Problem details: Retype the records in full, keeping each character as it is.

Exercise data:

-- ==== Sys2Proof/Machine/Jig.lean ====
section
/-!
DEFINITION. Sys2Proof/Machine/Jig.lean: the Jig (10_graphs_and_the_jig): fetch and the structure check of records, NOP and FENCE, placement
and issue of tasks on engines, completion.
-/

namespace Sys2Proof.Machine
open Sys2Proof

/-! ### Fetch (R226, R227, R230) -/

/-- The fields that a record of a kind without an engine uses (Table 10-3). -/
def usedMask (kind : Nat) : Nat :=
  fm 0 5 + fm 32 32 + (if kind = 2 then fm 8 1 else fm 64 64) + (if kind = 7 ∨ kind = 8 then fm 128 64 else 0)

/-- The structure of record `r` by itself (Table 10-2, R227). -/
def recFormOk (r img : Nat) : Bool :=
  let k := kindOf img
  decide (1 ≤ k) && decide (k ≤ 8) && bits img 9 3 == 0 && !bit img 31 && bits img 333 51 == 0 && bits img 448 64 == 0 &&
    bits img 6 2 != 3 && decide (bits img 24 7 ≤ 64) && !(k == 2 && bit img 4) && (k == 2 || !bit img 8) &&
    (edgesOf img).all (fun e => decide (e.1 < r)) && bits img 128 64 % 64 == 0 &&
    (bits img 24 7 == 0 || bits img 192 64 % 64 == 0) && ((clsOf k).isSome || img &&& usedMask k == img)

namespace Part

/-- The engines that a record may be placed on (R233). -/
def eligible (p : Part) (b : Nat) (c : Cls) (img : Nat) : List Nat :=
  let i := bits img 16 8
  (p.cabEngines b c).filter fun e =>
    if bits img 6 2 = 1 then engDie c e == i else if bits img 6 2 = 2 then e == i else true

/-- The structure check of R226: form, and a PLACE that some engine of the Cabinet satisfies. -/
def recOk (p : Part) (b r img : Nat) : Bool :=
  recFormOk r img && (match clsOf (kindOf img) with
    | some c => bits img 6 2 == 0 || !(p.eligible b c img).isEmpty
    | none => true)

/-- Whether the home Jig may fetch the next record of a job (R225, R230). -/
def canFetch (p : Part) (x : Job) : Bool :=
  x.header && p.ctxRuns x.ctx && p.residentOn x.ctx x.cab && p.afterOver x && decide (x.next ≤ x.tasks) &&
    decide (p.inFlight (p.homeDie x.cab) < 2048)

/-- A fetched record enters the Jig; a fence that no compute task precedes is passed at once (R229). -/
def addRec (p : Part) (j : Nat) (x : Job) (img : Nat) : Part :=
  let passed := kindOf img == 2 && (p.jobRecs j).all fun y => !isCompute (kindOf y.2.img)
  let y : Rec := { img := img, st := if passed then .completed else .pending, reported := passed }
  let p := ((p.setRec j x.next y).setJob j { x with next := x.next + 1 }).bumpJig (p.homeDie x.cab) x.ctx 1 1
  match p.job j with
  | some z => if p.jobDone j z then p.endJob j 0 else p
  | none => p

/-- Fetches up to `fuel` records in order; the first that fails its check or read stops the group. -/
def fetchGo (j : Nat) (st : RdStat) : Nat → Part → Part
  | 0, p => p
  | fuel + 1, p =>
    match p.job j with
    | none => p
    | some x =>
      if !p.canFetch x then p else
      let w : Who := ⟨x.ctx, x.cab, none, earlyKey (recKey j x.next), x.next, x.ring⟩
      match ((Rd.controlNat (x.graph + 64 * x.next) 64) w).run ⟨p, .clean, st⟩ with
      | (.ok img, s) =>
        if p.recOk x.cab x.next img then fetchGo j .ok fuel ((s.p.forget w.task).addRec j x img)
        else s.p.ctxFault x.ctx (w.recFault 0x0401)
      | (.error (.wait _ _ req), _) => req p
      | (.error (.fault f), s) => s.p.ctxFault x.ctx f

/-- The job whose records a Jig fetches next: its jobs take turns in the order of their acceptance (R230). -/
def fetchTurn (p : Part) (die : Nat) : Option Nat :=
  let l := ((p.jigJobs die).filter fun e => p.canFetch e.2).map Prod.fst
  match l.find? fun j => decide (Tab.getD p.jig.turn die 0 < j) with
  | some j => some j
  | none => l.head?

/-- RECORD_FETCH: one fetch group of up to 8 records of the job whose turn it is. -/
def recordFetch (p : Part) (j : Nat) (st : RdStat) (hw : Cells) : Part :=
  match p.job j with
  | none => p
  | some x =>
    let die := p.homeDie x.cab
    if p.fetchTurn die ≠ some j then p
    else fetchGo j st 8 (({ p with jig := { p.jig with turn := Tab.put die j p.jig.turn } }).hostSees hw)

/-! ### Records that run on nothing (R228, R229) -/

/-- A record of a job that runs now: its context and hold let the Jig work. -/
def liveRec (p : Part) (j r : Nat) : Option (Job × Rec) :=
  match p.job j, p.rec' j r with
  | some x, some y => if p.ctxRuns x.ctx && p.residentOn x.ctx x.cab then some (x, y) else none
  | _, _ => none

def nop (p : Part) (j r : Nat) : Part :=
  match p.liveRec j r with
  | some (x, y) => if kindOf y.img = 1 ∧ p.recReady j x r y ∧ y.st = .pending then p.completeRec j r 0 false false 0 else p
  | none => p

def fence (p : Part) (j r : Nat) : Part :=
  match p.liveRec j r with
  | some (_, y) => if kindOf y.img = 2 ∧ y.st = .pending ∧ p.fencePasses j r y.img then p.completeRec j r 0 false false 0 else p
  | none => p

/-! ### Placement and issue (R231 to R234, R238) -/

/-- The ranges that a record brings to its engine (08 R185), and the task whose registered ranges they are where it resumes: what it holds and
has still to register, or what its block list or its record declares. -/
def need (p : Part) (j r img : Nat) : Nat × Nat :=
  match p.stoppedTask j r with
  | some t => (t.id, p.taskRanges t)
  | none => (0, match p.parkedList j r with
    | some l => listRanges img l
    | none => bits img 24 7)

/-- Room on an engine for the ranges of a record. -/
def rangeRoom (p : Part) (key j r img : Nat) : Bool := decide (p.heldRanges key (p.need j r img).1 + (p.need j r img).2 ≤ 64)

/-- The free eligible engine of lowest index with room for the task's ranges. -/
def freeEngine (p : Part) (b : Nat) (c : Cls) (j r img : Nat) : Option Nat :=
  (p.eligible b c img).find? fun e => p.engFree c e && p.rangeRoom (engKey c e) j r img

/-- The block list of a Carrier record, where a Carrier has read it: of a stopped transfer, or of one that waits for Carriers. -/
def knownList (p : Part) (j r : Nat) : Option (List Nat) :=
  match p.stoppedTask j r with
  | some t => some t.desc
  | none => p.parkedList j r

Solution below:
-- ==== Sys2Proof/Machine/Jig.lean ====
section
/-!
DEFINITION. Sys2Proof/Machine/Jig.lean: the Jig (10_graphs_and_the_jig): fetch and the structure check of records, NOP and FENCE, placement
and issue of tasks on engines, completion.
-/

namespace Sys2Proof.Machine
open Sys2Proof

/-! ### Fetch (R226, R227, R230) -/

/-- The fields that a record of a kind without an engine uses (Table 10-3). -/
def usedMask (kind : Nat) : Nat :=
  fm 0 5 + fm 32 32 + (if kind = 2 then fm 8 1 else fm 64 64) + (if kind = 7 ∨ kind = 8 then fm 128 64 else 0)

/-- The structure of record `r` by itself (Table 10-2, R227). -/
def recFormOk (r img : Nat) : Bool :=
  let k := kindOf img
  decide (1 ≤ k) && decide (k ≤ 8) && bits img 9 3 == 0 && !bit img 31 && bits img 333 51 == 0 && bits img 448 64 == 0 &&
    bits img 6 2 != 3 && decide (bits img 24 7 ≤ 64) && !(k == 2 && bit img 4) && (k == 2 || !bit img 8) &&
    (edgesOf img).all (fun e => decide (e.1 < r)) && bits img 128 64 % 64 == 0 &&
    (bits img 24 7 == 0 || bits img 192 64 % 64 == 0) && ((clsOf k).isSome || img &&& usedMask k == img)

namespace Part

/-- The engines that a record may be placed on (R233). -/
def eligible (p : Part) (b : Nat) (c : Cls) (img : Nat) : List Nat :=
  let i := bits img 16 8
  (p.cabEngines b c).filter fun e =>
    if bits img 6 2 = 1 then engDie c e == i else if bits img 6 2 = 2 then e == i else true

/-- The structure check of R226: form, and a PLACE that some engine of the Cabinet satisfies. -/
def recOk (p : Part) (b r img : Nat) : Bool :=
  recFormOk r img && (match clsOf (kindOf img) with
    | some c => bits img 6 2 == 0 || !(p.eligible b c img).isEmpty
    | none => true)

/-- Whether the home Jig may fetch the next record of a job (R225, R230). -/
def canFetch (p : Part) (x : Job) : Bool :=
  x.header && p.ctxRuns x.ctx && p.residentOn x.ctx x.cab && p.afterOver x && decide (x.next ≤ x.tasks) &&
    decide (p.inFlight (p.homeDie x.cab) < 2048)

/-- A fetched record enters the Jig; a fence that no compute task precedes is passed at once (R229). -/
def addRec (p : Part) (j : Nat) (x : Job) (img : Nat) : Part :=
  let passed := kindOf img == 2 && (p.jobRecs j).all fun y => !isCompute (kindOf y.2.img)
  let y : Rec := { img := img, st := if passed then .completed else .pending, reported := passed }
  let p := ((p.setRec j x.next y).setJob j { x with next := x.next + 1 }).bumpJig (p.homeDie x.cab) x.ctx 1 1
  match p.job j with
  | some z => if p.jobDone j z then p.endJob j 0 else p
  | none => p

/-- Fetches up to `fuel` records in order; the first that fails its check or read stops the group. -/
def fetchGo (j : Nat) (st : RdStat) : Nat → Part → Part
  | 0, p => p
  | fuel + 1, p =>
    match p.job j with
    | none => p
    | some x =>
      if !p.canFetch x then p else
      let w : Who := ⟨x.ctx, x.cab, none, earlyKey (recKey j x.next), x.next, x.ring⟩
      match ((Rd.controlNat (x.graph + 64 * x.next) 64) w).run ⟨p, .clean, st⟩ with
      | (.ok img, s) =>
        if p.recOk x.cab x.next img then fetchGo j .ok fuel ((s.p.forget w.task).addRec j x img)
        else s.p.ctxFault x.ctx (w.recFault 0x0401)
      | (.error (.wait _ _ req), _) => req p
      | (.error (.fault f), s) => s.p.ctxFault x.ctx f

/-- The job whose records a Jig fetches next: its jobs take turns in the order of their acceptance (R230). -/
def fetchTurn (p : Part) (die : Nat) : Option Nat :=
  let l := ((p.jigJobs die).filter fun e => p.canFetch e.2).map Prod.fst
  match l.find? fun j => decide (Tab.getD p.jig.turn die 0 < j) with
  | some j => some j
  | none => l.head?

/-- RECORD_FETCH: one fetch group of up to 8 records of the job whose turn it is. -/
def recordFetch (p : Part) (j : Nat) (st : RdStat) (hw : Cells) : Part :=
  match p.job j with
  | none => p
  | some x =>
    let die := p.homeDie x.cab
    if p.fetchTurn die ≠ some j then p
    else fetchGo j st 8 (({ p with jig := { p.jig with turn := Tab.put die j p.jig.turn } }).hostSees hw)

/-! ### Records that run on nothing (R228, R229) -/

/-- A record of a job that runs now: its context and hold let the Jig work. -/
def liveRec (p : Part) (j r : Nat) : Option (Job × Rec) :=
  match p.job j, p.rec' j r with
  | some x, some y => if p.ctxRuns x.ctx && p.residentOn x.ctx x.cab then some (x, y) else none
  | _, _ => none

def nop (p : Part) (j r : Nat) : Part :=
  match p.liveRec j r with
  | some (x, y) => if kindOf y.img = 1 ∧ p.recReady j x r y ∧ y.st = .pending then p.completeRec j r 0 false false 0 else p
  | none => p

def fence (p : Part) (j r : Nat) : Part :=
  match p.liveRec j r with
  | some (_, y) => if kindOf y.img = 2 ∧ y.st = .pending ∧ p.fencePasses j r y.img then p.completeRec j r 0 false false 0 else p
  | none => p

/-! ### Placement and issue (R231 to R234, R238) -/

/-- The ranges that a record brings to its engine (08 R185), and the task whose registered ranges they are where it resumes: what it holds and
has still to register, or what its block list or its record declares. -/
def need (p : Part) (j r img : Nat) : Nat × Nat :=
  match p.stoppedTask j r with
  | some t => (t.id, p.taskRanges t)
  | none => (0, match p.parkedList j r with
    | some l => listRanges img l
    | none => bits img 24 7)

/-- Room on an engine for the ranges of a record. -/
def rangeRoom (p : Part) (key j r img : Nat) : Bool := decide (p.heldRanges key (p.need j r img).1 + (p.need j r img).2 ≤ 64)

/-- The free eligible engine of lowest index with room for the task's ranges. -/
def freeEngine (p : Part) (b : Nat) (c : Cls) (j r img : Nat) : Option Nat :=
  (p.eligible b c img).find? fun e => p.engFree c e && p.rangeRoom (engKey c e) j r img

/-- The block list of a Carrier record, where a Carrier has read it: of a stopped transfer, or of one that waits for Carriers. -/
def knownList (p : Part) (j r : Nat) : Option (List Nat) :=
  match p.stoppedTask j r with
  | some t => some t.desc
  | none => p.parkedList j r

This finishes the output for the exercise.